Problem: Return only the lines running from the top of the entries to the line with "only), and the", inclusive, exactly as written.

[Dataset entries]

/-- An MFHI or MFLO delivers a free value if one of the two instructions executed next is a writer of what it read.
The model's choices (logs 14 and 44): R214 says that the delivered value is undefined and U6 refuses the writer; the
model goes on with a free value. (R214.) -/
def Obligations.HiLoWindow : Prop :=
  ∀ (s : State) (rs rt rd : Reg),
    let writers (a b : Reg) : List (Instr × Bool × Bool) := [(.mult a b, true, true), (.multu a b, true, true),
      (.div a b, true, true), (.divu a b, true, true), (.mthi a, true, false), (.mtlo a, false, true)]
    (rd ≠ 0 → Completes (.mfhi rd) s (fun t => t.hist1 = some ⟨true, rd⟩)
        ∧ Completes (.mflo rd) s (fun t => t.hist1 = some ⟨false, rd⟩))
    ∧ (∀ e, s.hist1 = some e → Completes .nop s (fun t => t.hist1 = none ∧ t.hist2 = some e)
        ∧ (e.rd ≠ 0 → Completes (.addu rs rt e.rd) s (fun t => t.hist1 = none ∧ t.hist2 = none)))
    ∧ (∀ p ∈ writers rs rt, Completes p.1 s (fun t =>
        KeepsGprsBut s t p.2.1 p.2.2 ∧ Advances s t ∧ KeepsAllBut [.gprs, .hiLo] s t
          ∧ (∀ e, s.hist1 = some e → (if e.fromHi then p.2.1 else p.2.2) = true → e.rd ≠ 0 →
              t.readGpr e.rd = s.freeWord .window1)))
    ∧ (∀ e u i, s.hist1 = some e → s.begin = .run u → u.nextInstr = .ok i →
        let writes (j : Instr) (it : Bool) : Prop :=
          ∃ a b, ∃ p ∈ writers a b, p.1 = j ∧ (if e.fromHi then p.2.1 else p.2.2) = it
        let other (j : Instr) : Prop := ∃ (a b d : Reg) (sa : BitVec 5) (off : Half),
          j ∈ ([.sll b d sa, .addu a b d, .madd a b, .beql a b off, .bnel a b off] : List Instr)
        let freed : State := { s.writeGpr e.rd (s.freeWord .window1) with hist1 := none }
        (writes i true → s.settle = freed)
        ∧ ∀ v w j, v.begin = .run w → w.nextInstr = .ok j →
          (other i → exec i u = .next v →
              (writes j true → s.settle = freed) ∧ (other j ∨ writes j false → s.settle = s))
            ∧ (exec i (u.marked e.fromHi) = .next v → v.hist2.isSome = true → writes j true → s.settle = freed))

/-- The segments (kuseg mapped or, under ERL, unmapped, kseg0, kseg1, the rest mapped, user mode kuseg only), and the
alignment check before them. (R69, R70, R71, R76, R365.) -/
def Obligations.SegmentMap : Prop :=
  ∀ (s : State) (va : Word) (k : AccessKind),
    (va.toNat < 2 ^ 31 → s.cp0.erl = true →
      ∃ p, s.translate va k = .ok (p, 2) ∧ p.toNat = va.toNat)
    ∧ (Mapped s va → s.translate va k = s.throughTlb va k)
    ∧ (2 ^ 31 ≤ va.toNat → s.userMode = true → s.translate va k = .exc (.addressError va k))
    ∧ (2 ^ 31 ≤ va.toNat → va.toNat < 0xA0000000 → s.userMode = false →
      ∃ p, s.translate va k = .ok (p, s.cp0.config.extractLsb' 0 3) ∧ p.toNat = va.toNat - 0x80000000)
    ∧ (0xA0000000 ≤ va.toNat → va.toNat < 0xC0000000 → s.userMode = false →
      ∃ p, s.translate va k = .ok (p, 2) ∧ p.toNat = va.toNat - 0xA0000000)
    ∧ ∀ n : Nat, (va.toNat % n ≠ 0 → s.locate va n k = .exc (.addressError va k))
      ∧ (va.toNat % n = 0 →
        (∀ p c, s.translate va k = .ok (p, c) → s.locate va n k = .ok p)
          ∧ (∀ x, s.translate va k = .exc x → s.locate va n k = .exc x)
          ∧ (∀ x, s.translate va k = .stop x → s.locate va n k = .stop x))

/-- The TLB: which entries match, and the physical address of a matching valid page, in numbers. That several matches
stop the machine is the model's choice (log 21): R72 and U12 call that case undefined. (R72, R42.) -/
def Obligations.TlbTranslation : Prop :=
  ∀ (s : State) (va : Word) (k : AccessKind),
    (∀ e, e ∈ s.tlbHits va ↔ e ∈ s.tlb ∧ (e.g = true ∨ e.asid = s.cp0.entryHi.extractLsb' 0 8)
        ∧ ∀ j, j < 19 → e.mask.getLsbD j = false → e.vpn2.getLsbD j = va.getLsbD (13 + j))
    ∧ (s.tlbHits va = [] → s.throughTlb va k = .exc (.tlbRefill va k))
    ∧ (∀ e f l, s.tlbHits va = e :: f :: l → s.throughTlb va k = .stop .tlbMultipleMatch)
    ∧ ∀ e n, s.tlbHits va = [e] → e.mask.toNat = 2 ^ n - 1 → n ≤ 16 →
      let p := if va.toNat / 2 ^ (12 + n) % 2 = 1 then e.odd else e.even
      (p.v = false → s.throughTlb va k = .exc (.tlbInvalid va k))
        ∧ (p.v = true → k = .store → p.d = false → s.throughTlb va k = .exc (.tlbModified va))
        ∧ (p.v = true → (k = .store → p.d = true) → s.cfg.psize ≤ 36 →
            ∃ q, s.throughTlb va k = .ok (q, p.c)
              ∧ q.toNat = (p.pfn.toNat / 2 ^ n * 2 ^ (12 + n) + va.toNat % 2 ^ (12 + n)) % 2 ^ s.cfg.psize)
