@[simp] theorem State.tick_gpr (s : State) : (s.tick).gpr = s.gpr := by
  unfold State.tick; split <;> rfl
@[simp] theorem State.tick_pc (s : State) : (s.tick).pc = s.pc := by
  unfold State.tick; split <;> rfl
@[simp] theorem State.tick_npc (s : State) : (s.tick).npc = s.npc := by
  unfold State.tick; split <;> rfl
@[simp] theorem State.tick_inDelaySlot (s : State) : (s.tick).inDelaySlot = s.inDelaySlot := by
  unfold State.tick; split <;> rfl
@[simp] theorem State.tick_loadPending (s : State) : (s.tick).loadPending = s.loadPending := by
  unfold State.tick; split <;> rfl
@[simp] theorem State.tick_hi (s : State) : (s.tick).hi = s.hi := by
  unfold State.tick; split <;> rfl
@[simp] theorem State.tick_lo (s : State) : (s.tick).lo = s.lo := by
  unfold State.tick; split <;> rfl
@[simp] theorem State.tick_pairFresh (s : State) : (s.tick).pairFresh = s.pairFresh := by
  unfold State.tick; split <;> rfl
@[simp] theorem State.tick_hist1 (s : State) : (s.tick).hist1 = s.hist1 := by
  unfold State.tick; split <;> rfl
@[simp] theorem State.tick_hist2 (s : State) : (s.tick).hist2 = s.hist2 := by
  unfold State.tick; split <;> rfl
@[simp] theorem State.tick_llBit (s : State) : (s.tick).llBit = s.llBit := by
  unfold State.tick; split <;> rfl
@[simp] theorem State.tick_llAddr (s : State) : (s.tick).llAddr = s.llAddr := by
  unfold State.tick; split <;> rfl
@[simp] theorem State.tick_llVa (s : State) : (s.tick).llVa = s.llVa := by
  unfold State.tick; split <;> rfl
@[simp] theorem State.tick_llAttr (s : State) : (s.tick).llAttr = s.llAttr := by
  unfold State.tick; split <;> rfl
@[simp] theorem State.tick_llLo (s : State) : (s.tick).llLo = s.llLo := by
  unfold State.tick; split <;> rfl
@[simp] theorem State.tick_llHi (s : State) : (s.tick).llHi = s.llHi := by
  unfold State.tick; split <;> rfl
@[simp] theorem State.tick_tlb (s : State) : (s.tick).tlb = s.tlb := by
  unfold State.tick; split <;> rfl
@[simp] theorem State.tick_fpr (s : State) : (s.tick).fpr = s.fpr := by
  unfold State.tick; split <;> rfl
@[simp] theorem State.tick_fprTag (s : State) : (s.tick).fprTag = s.fprTag := by
  unfold State.tick; split <;> rfl
@[simp] theorem State.tick_fcsr (s : State) : (s.tick).fcsr = s.fcsr := by
  unfold State.tick; split <;> rfl
@[simp] theorem State.tick_mem (s : State) : (s.tick).mem = s.mem := by
  unfold State.tick; split <;> rfl
@[simp] theorem State.tick_waiting (s : State) : (s.tick).waiting = s.waiting := by
  unfold State.tick; split <;> rfl
@[simp] theorem State.tick_cfg (s : State) : (s.tick).cfg = s.cfg := by
  unfold State.tick; split <;> rfl
@[simp] theorem State.tick_env (s : State) : (s.tick).env = s.env := by
  unfold State.tick; split <;> rfl
@[simp] theorem State.tick_draws (s : State) : (s.tick).draws = s.draws := by
  unfold State.tick; split <;> rfl

@[simp] theorem State.sampleLines_gpr (s : State) (q : BitVec 6) : (s.sampleLines q).gpr = s.gpr := rfl
@[simp] theorem State.sampleLines_pc (s : State) (q : BitVec 6) : (s.sampleLines q).pc = s.pc := rfl
@[simp] theorem State.sampleLines_npc (s : State) (q : BitVec 6) : (s.sampleLines q).npc = s.npc := rfl
@[simp] theorem State.sampleLines_inDelaySlot (s : State) (q : BitVec 6) : (s.sampleLines q).inDelaySlot = s.inDelaySlot := rfl
@[simp] theorem State.sampleLines_loadPending (s : State) (q : BitVec 6) : (s.sampleLines q).loadPending = s.loadPending := rfl
@[simp] theorem State.sampleLines_hi (s : State) (q : BitVec 6) : (s.sampleLines q).hi = s.hi := rfl
@[simp] theorem State.sampleLines_lo (s : State) (q : BitVec 6) : (s.sampleLines q).lo = s.lo := rfl
@[simp] theorem State.sampleLines_pairFresh (s : State) (q : BitVec 6) : (s.sampleLines q).pairFresh = s.pairFresh := rfl
@[simp] theorem State.sampleLines_hist1 (s : State) (q : BitVec 6) : (s.sampleLines q).hist1 = s.hist1 := rfl
@[simp] theorem State.sampleLines_hist2 (s : State) (q : BitVec 6) : (s.sampleLines q).hist2 = s.hist2 := rfl
@[simp] theorem State.sampleLines_llBit (s : State) (q : BitVec 6) : (s.sampleLines q).llBit = s.llBit := rfl
@[simp] theorem State.sampleLines_llAddr (s : State) (q : BitVec 6) : (s.sampleLines q).llAddr = s.llAddr := rfl
@[simp] theorem State.sampleLines_llVa (s : State) (q : BitVec 6) : (s.sampleLines q).llVa = s.llVa := rfl
@[simp] theorem State.sampleLines_llAttr (s : State) (q : BitVec 6) : (s.sampleLines q).llAttr = s.llAttr := rfl
@[simp] theorem State.sampleLines_llLo (s : State) (q : BitVec 6) : (s.sampleLines q).llLo = s.llLo := rfl
@[simp] theorem State.sampleLines_llHi (s : State) (q : BitVec 6) : (s.sampleLines q).llHi = s.llHi := rfl
@[simp] theorem State.sampleLines_tlb (s : State) (q : BitVec 6) : (s.sampleLines q).tlb = s.tlb := rfl
@[simp] theorem State.sampleLines_fpr (s : State) (q : BitVec 6) : (s.sampleLines q).fpr = s.fpr := rfl
@[simp] theorem State.sampleLines_fprTag (s : State) (q : BitVec 6) : (s.sampleLines q).fprTag = s.fprTag := rfl
@[simp] theorem State.sampleLines_fcsr (s : State) (q : BitVec 6) : (s.sampleLines q).fcsr = s.fcsr := rfl
@[simp] theorem State.sampleLines_mem (s : State) (q : BitVec 6) : (s.sampleLines q).mem = s.mem := rfl
@[simp] theorem State.sampleLines_waiting (s : State) (q : BitVec 6) : (s.sampleLines q).waiting = s.waiting := rfl
@[simp] theorem State.sampleLines_cfg (s : State) (q : BitVec 6) : (s.sampleLines q).cfg = s.cfg := rfl
@[simp] theorem State.sampleLines_env (s : State) (q : BitVec 6) : (s.sampleLines q).env = s.env := rfl
@[simp] theorem State.sampleLines_draws (s : State) (q : BitVec 6) : (s.sampleLines q).draws = s.draws := rfl
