@[simp] theorem State.readGpr_setHiLo (s : State) (v : DWord) (r : Reg) : (s.setHiLo v).readGpr r = s.readGpr r :=
  State.readGpr_congr (by simp) r
@[simp] theorem State.readFpr_setHiLo (s : State) (v : DWord) (r : Reg) : (s.setHiLo v).readFpr r = s.readFpr r :=
  State.readFpr_congr (by simp) r
@[simp] theorem State.tagOf_setHiLo (s : State) (v : DWord) (r : Reg) : (s.setHiLo v).tagOf r = s.tagOf r :=
  State.tagOf_congr (by simp) r
@[simp] theorem State.byteAt_setHiLo (s : State) (v : DWord) (a : Nat) : (s.setHiLo v).byteAt a = s.byteAt a :=
  State.byteAt_congr (by simp) a

@[simp] theorem State.readFpr_spoilEntry (s : State) (hi lo : Bool) (d : DrawSite) (e : Option HiLoRead) (r : Reg) : (s.spoilEntry hi lo d e).readFpr r = s.readFpr r :=
  State.readFpr_congr (by simp) r
@[simp] theorem State.tagOf_spoilEntry (s : State) (hi lo : Bool) (d : DrawSite) (e : Option HiLoRead) (r : Reg) : (s.spoilEntry hi lo d e).tagOf r = s.tagOf r :=
  State.tagOf_congr (by simp) r
@[simp] theorem State.byteAt_spoilEntry (s : State) (hi lo : Bool) (d : DrawSite) (e : Option HiLoRead) (a : Nat) : (s.spoilEntry hi lo d e).byteAt a = s.byteAt a :=
  State.byteAt_congr (by simp) a

@[simp] theorem State.readFpr_spoilWindow (s : State) (hi lo : Bool) (r : Reg) : (s.spoilWindow hi lo).readFpr r = s.readFpr r :=
  State.readFpr_congr (by simp) r
@[simp] theorem State.tagOf_spoilWindow (s : State) (hi lo : Bool) (r : Reg) : (s.spoilWindow hi lo).tagOf r = s.tagOf r :=
  State.tagOf_congr (by simp) r
@[simp] theorem State.byteAt_spoilWindow (s : State) (hi lo : Bool) (a : Nat) : (s.spoilWindow hi lo).byteAt a = s.byteAt a :=
  State.byteAt_congr (by simp) a

@[simp] theorem State.readGpr_putFpr (s : State) (d : Reg) (v : Word) (t : FprTag) (r : Reg) : (s.putFpr d v t).readGpr r = s.readGpr r :=
  State.readGpr_congr (by simp) r
@[simp] theorem State.byteAt_putFpr (s : State) (d : Reg) (v : Word) (t : FprTag) (a : Nat) : (s.putFpr d v t).byteAt a = s.byteAt a :=
  State.byteAt_congr (by simp) a

@[simp] theorem State.readGpr_storeFpr32 (s : State) (d : Reg) (v : Word) (t : FprTag) (r : Reg) : (s.storeFpr32 d v t).readGpr r = s.readGpr r :=
  State.readGpr_congr (by simp) r
@[simp] theorem State.byteAt_storeFpr32 (s : State) (d : Reg) (v : Word) (t : FprTag) (a : Nat) : (s.storeFpr32 d v t).byteAt a = s.byteAt a :=
  State.byteAt_congr (by simp) a

@[simp] theorem State.readGpr_storeFpr64 (s : State) (d : Reg) (v : DWord) (t : FprTag) (r : Reg) : (s.storeFpr64 d v t).readGpr r = s.readGpr r :=
  State.readGpr_congr (by simp) r
@[simp] theorem State.byteAt_storeFpr64 (s : State) (d : Reg) (v : DWord) (t : FprTag) (a : Nat) : (s.storeFpr64 d v t).byteAt a = s.byteAt a :=
  State.byteAt_congr (by simp) a

@[simp] theorem State.readGpr_storeFprAs (s : State) (d : Reg) (m : Fmt) (v : BitVec 64) (t : FprTag) (r : Reg) : (s.storeFprAs d m v t).readGpr r = s.readGpr r :=
  State.readGpr_congr (by simp) r
@[simp] theorem State.byteAt_storeFprAs (s : State) (d : Reg) (m : Fmt) (v : BitVec 64) (t : FprTag) (a : Nat) : (s.storeFprAs d m v t).byteAt a = s.byteAt a :=
  State.byteAt_congr (by simp) a

@[simp] theorem State.readGpr_storeFpr (s : State) (d : Reg) (m : Fmt) (v : BitVec 64) (r : Reg) : (s.storeFpr d m v).readGpr r = s.readGpr r :=
  State.readGpr_congr (by simp) r
@[simp] theorem State.byteAt_storeFpr (s : State) (d : Reg) (m : Fmt) (v : BitVec 64) (a : Nat) : (s.storeFpr d m v).byteAt a = s.byteAt a :=
  State.byteAt_congr (by simp) a

@[simp] theorem State.readGpr_fpSpoil (s : State) (k : DrawSite) (d : Reg) (m : Fmt) (r : Reg) : (s.fpSpoil k d m).readGpr r = s.readGpr r :=
  State.readGpr_congr (by simp) r
@[simp] theorem State.byteAt_fpSpoil (s : State) (k : DrawSite) (d : Reg) (m : Fmt) (a : Nat) : (s.fpSpoil k d m).byteAt a = s.byteAt a :=
  State.byteAt_congr (by simp) a

@[simp] theorem State.readGpr_setFpCc (s : State) (c : Cc) (b : Bool) (r : Reg) : (s.setFpCc c b).readGpr r = s.readGpr r :=
  State.readGpr_congr (by simp) r
@[simp] theorem State.readFpr_setFpCc (s : State) (c : Cc) (b : Bool) (r : Reg) : (s.setFpCc c b).readFpr r = s.readFpr r :=
  State.readFpr_congr (by simp) r
@[simp] theorem State.tagOf_setFpCc (s : State) (c : Cc) (b : Bool) (r : Reg) : (s.setFpCc c b).tagOf r = s.tagOf r :=
  State.tagOf_congr (by simp) r
@[simp] theorem State.byteAt_setFpCc (s : State) (c : Cc) (b : Bool) (a : Nat) : (s.setFpCc c b).byteAt a = s.byteAt a :=
  State.byteAt_congr (by simp) a

@[simp] theorem State.readGpr_sampleLines (s : State) (q : BitVec 6) (r : Reg) : (s.sampleLines q).readGpr r = s.readGpr r :=
  State.readGpr_congr (by simp) r
@[simp] theorem State.readFpr_sampleLines (s : State) (q : BitVec 6) (r : Reg) : (s.sampleLines q).readFpr r = s.readFpr r :=
  State.readFpr_congr (by simp) r
@[simp] theorem State.tagOf_sampleLines (s : State) (q : BitVec 6) (r : Reg) : (s.sampleLines q).tagOf r = s.tagOf r :=
  State.tagOf_congr (by simp) r
@[simp] theorem State.byteAt_sampleLines (s : State) (q : BitVec 6) (a : Nat) : (s.sampleLines q).byteAt a = s.byteAt a :=
  State.byteAt_congr (by simp) a

@[simp] theorem State.readGpr_tick (s : State) (r : Reg) : (s.tick).readGpr r = s.readGpr r :=
  State.readGpr_congr (by simp) r
@[simp] theorem State.readFpr_tick (s : State) (r : Reg) : (s.tick).readFpr r = s.readFpr r :=
  State.readFpr_congr (by simp) r
@[simp] theorem State.tagOf_tick (s : State) (r : Reg) : (s.tick).tagOf r = s.tagOf r :=
  State.tagOf_congr (by simp) r
@[simp] theorem State.byteAt_tick (s : State) (a : Nat) : (s.tick).byteAt a = s.byteAt a :=
  State.byteAt_congr (by simp) a

end Sys2Proof.Machine
end

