/-- What a step can do. -/
theorem step_eq (s : State) :
    step s = match s.begin with
      | .done t => .next t
      | .run t => match t.nextInstr with
        | .ok i => delivered i (exec i t)
        | .exc x => .next (t.raise x)
        | .stop f => .fault f := rfl

end Sys2Proof.Machine
end

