-- ==== Sys2Proof/Laws/PerInstr.lean ====
section
/-! SUPPORT. The statement made for every instruction, one lemma per constructor: decoding the word of an instruction
gives the instruction back, an idiom as the core instruction it stands for (spec/30_encoding.md R125). -/
namespace Sys2Proof.Laws.Codec

/-- Decoding the word of i gives i, or the core instruction of the idiom i. -/
def Statement (i : Instr) : Prop := decode (encode i) = .ok i.canonical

The answer:
/-- An MFHI or MFLO delivers a free value if one of the two instructions executed next is a writer of what it read.
The model's choices (logs 14 and 44): R214 says that the delivered value is undefined and U6 refuses the writer; the
model goes on with a free value. (R214.) -/
def Obligations.HiLoWindow : Prop :=
  ∀ (s : State) (rs rt rd : Reg),
    let writers (a b : Reg) : List (Instr × Bool × Bool) := [(.mult a b, true, true), (.multu a b, true, true),
      (.div a b, true, true), (.divu a b, true, true), (.mthi a, true, false), (.mtlo a, false, true)]
    (rd ≠ 0 → Completes (.mfhi rd) s (fun t => t.hist1 = some ⟨true, rd⟩)
        ∧ Completes (.mflo rd) s (fun t => t.hist1 = some ⟨false, rd⟩))
    ∧ (∀ e, s.hist1 = some e → Completes .nop s (fun t => t.hist1 = none ∧ t.hist2 = some e)
        ∧ (e.rd ≠ 0 → Completes (.addu rs rt e.rd) s (fun t => t.hist1 = none ∧ t.hist2 = none)))
    ∧ (∀ p ∈ writers rs rt, Completes p.1 s (fun t =>
        KeepsGprsBut s t p.2.1 p.2.2 ∧ Advances s t ∧ KeepsAllBut [.gprs, .hiLo] s t
          ∧ (∀ e, s.hist1 = some e → (if e.fromHi then p.2.1 else p.2.2) = true → e.rd ≠ 0 →
              t.readGpr e.rd = s.freeWord .window1)))
    ∧ (∀ e u i, s.hist1 = some e → s.begin = .run u → u.nextInstr = .ok i →
        let writes (j : Instr) (it : Bool) : Prop :=
          ∃ a b, ∃ p ∈ writers a b, p.1 = j ∧ (if e.fromHi then p.2.1 else p.2.2) = it
        let other (j : Instr) : Prop := ∃ (a b d : Reg) (sa : BitVec 5) (off : Half),
          j ∈ ([.sll b d sa, .addu a b d, .madd a b, .beql a b off, .bnel a b off] : List Instr)
        let freed : State := { s.writeGpr e.rd (s.freeWord .window1) with hist1 := none }
        (writes i true → s.settle = freed)
        ∧ ∀ v w j, v.begin = .run w → w.nextInstr = .ok j →
          (other i → exec i u = .next v →
              (writes j true → s.settle = freed) ∧ (other j ∨ writes j false → s.settle = s))
            ∧ (exec i (u.marked e.fromHi) = .next v → v.hist2.isSome = true → writes j true → s.settle = freed))

/-- The segments (kuseg mapped or, under ERL, unmapped, kseg0, kseg1, the rest mapped, user mode kuseg only), and the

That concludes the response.